Collection entries:
--
def execVAdd (f : Fmt) (d a b c : RegNo) (x : Cx) (s : State) : Host.Outcome State Fault Refusal := s.vec (.vAdd f d a b c x) .add f f d a b c x
def execVSub (f : Fmt) (d a b c : RegNo) (x : Cx) (s : State) : Host.Outcome State Fault Refusal := s.vec (.vSub f d a b c x) .sub f f d a b c x
def execVMul (f : Fmt) (d a b c : RegNo) (x : Cx) (s : State) : Host.Outcome State Fault Refusal := s.vec (.vMul f d a b c x) .mul f f d a b c x
def execVDiv (f : Fmt) (d a b c : RegNo) (x : Cx) (s : State) : Host.Outcome State Fault Refusal := s.vec (.vDiv f d a b c x) .div f f d a b c x
def execVMin (f : Fmt) (d a b c : RegNo) (x : Cx) (s : State) : Host.Outcome State Fault Refusal := s.vec (.vMin f d a b c x) .min f f d a b c x
def execVMax (f : Fmt) (d a b c : RegNo) (x : Cx) (s : State) : Host.Outcome State Fault Refusal := s.vec (.vMax f d a b c x) .max f f d a b c x
def execVFma (f : Fmt) (d a b c : RegNo) (x : Cx) (s : State) : Host.Outcome State Fault Refusal := s.vec (.vFma f d a b c x) .fma f f d a b c x
def execVAbs (f : Fmt) (d a b : RegNo) (x : Cx) (s : State) : Host.Outcome State Fault Refusal := s.vec (.vAbs f d a b x) .abs f f d a b 0 x
def execVNeg (f : Fmt) (d a b : RegNo) (x : Cx) (s : State) : Host.Outcome State Fault Refusal := s.vec (.vNeg f d a b x) .neg f f d a b 0 x
def execVSqrt (f : Fmt) (d a b : RegNo) (x : Cx) (s : State) : Host.Outcome State Fault Refusal := s.vec (.vSqrt f d a b x) .sqrt f f d a b 0 x
def execVAnd (f : Fmt) (d a b c : RegNo) (x : Cx) (s : State) : Host.Outcome State Fault Refusal := s.vec (.vAnd f d a b c x) .and f f d a b c x
def execVOr (f : Fmt) (d a b c : RegNo) (x : Cx) (s : State) : Host.Outcome State Fault Refusal := s.vec (.vOr f d a b c x) .or f f d a b c x
def execVXor (f : Fmt) (d a b c : RegNo) (x : Cx) (s : State) : Host.Outcome State Fault Refusal := s.vec (.vXor f d a b c x) .xor f f d a b c x
def execVShl (f : Fmt) (d a b c : RegNo) (x : Cx) (s : State) : Host.Outcome State Fault Refusal := s.vec (.vShl f d a b c x) .shl f f d a b c x
def execVShr (f : Fmt) (d a b c : RegNo) (x : Cx) (s : State) : Host.Outcome State Fault Refusal := s.vec (.vShr f d a b c x) .shr f f d a b c x
def execVCeq (f : Fmt) (d a b c : RegNo) (x : Cx) (s : State) : Host.Outcome State Fault Refusal := s.vec (.vCeq f d a b c x) .ceq f f d a b c x
def execVClt (f : Fmt) (d a b c : RegNo) (x : Cx) (s : State) : Host.Outcome State Fault Refusal := s.vec (.vClt f d a b c x) .clt f f d a b c x
def execVCle (f : Fmt) (d a b c : RegNo) (x : Cx) (s : State) : Host.Outcome State Fault Refusal := s.vec (.vCle f d a b c x) .cle f f d a b c x
def execVSel (f : Fmt) (d a b c : RegNo) (x : Cx) (s : State) : Host.Outcome State Fault Refusal := s.vec (.vSel f d a b c x) .sel f f d a b c x
def execVCvt (toF fr : Fmt) (d a b : RegNo) (x : Cx) (s : State) : Host.Outcome State Fault Refusal := s.vec (.vCvt toF fr d a b x) .cvt toF fr d a b 0 x
def execVRsum (f : Fmt) (d a b : RegNo) (x : Cx) (s : State) : Host.Outcome State Fault Refusal := s.vec (.vRsum f d a b x) .rsum f f d a b 0 x
def execVRmax (f : Fmt) (d a b : RegNo) (x : Cx) (s : State) : Host.Outcome State Fault Refusal := s.vec (.vRmax f d a b x) .rmax f f d a b 0 x
def execVRmin (f : Fmt) (d a b : RegNo) (x : Cx) (s : State) : Host.Outcome State Fault Refusal := s.vec (.vRmin f d a b x) .rmin f f d a b 0 x
def execVBcast (f : Fmt) (d a b : RegNo) (x : Cx) (s : State) : Host.Outcome State Fault Refusal := s.vec (.vBcast f d a b x) .bcast f f d a b 0 x
def execVGat (f : Fmt) (d a b c : RegNo) (x : Cx) (s : State) : Host.Outcome State Fault Refusal := s.vec (.vGat f d a b c x) .gat f f d a b c x
def execVSct (f : Fmt) (d a b c : RegNo) (x : Cx) (s : State) : Host.Outcome State Fault Refusal := s.vec (.vSct f d a b c x) .sct f f d a b c x

/-! ## What an element becomes (12 R323 to R325, R327) -/

/-- All ones of `n` bits, or zero. -/
def allOnes (n : Nat) (r : Bool × FlagSet) : FRes := ⟨if r.1 then 2 ^ n - 1 else 0, r.2⟩

/-- An element of an integer member: x and y are the sources' bits. -/
def vecInt (op : VecOp) (w : Nat) (signed : Bool) (x y : Nat) : Nat :=
  let xi := intRead w signed x
  let yi := intRead w signed y
  match op with
  | .add | .rsum => intBits w (xi + yi)
  | .sub => intBits w (xi - yi)
  | .mul => intBits w (xi * yi)
  | .min | .rmin => if xi ≤ yi then x else y
  | .max | .rmax => if xi ≤ yi then y else x
  | .abs => intBits w xi.natAbs
  | .neg => intBits w (-xi)
  | .and => (BitVec.ofNat w x &&& BitVec.ofNat w y).toNat
  | .or => (BitVec.ofNat w x ||| BitVec.ofNat w y).toNat
  | .xor => (BitVec.ofNat w x ^^^ BitVec.ofNat w y).toNat
  | .shl => intBits w (xi * 2 ^ (y % w))
  | .shr => intBits w (xi / 2 ^ (y % w))
  | .ceq => if xi = yi then 2 ^ w - 1 else 0
  | .clt => if xi < yi then 2 ^ w - 1 else 0
  | .cle => if xi ≤ yi then 2 ^ w - 1 else 0
  | _ => x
--
**Assigned task**
For this exercise, please output exactly the lines above starting at the line with "sources' bits. -/" and ending at the line with "w (xi + yi)", ends included.

**Answer area**
/-- An element of an integer member: x and y are the sources' bits. -/
def vecInt (op : VecOp) (w : Nat) (signed : Bool) (x y : Nat) : Nat :=
  let xi := intRead w signed x
  let yi := intRead w signed y
  match op with
  | .add | .rsum => intBits w (xi + yi)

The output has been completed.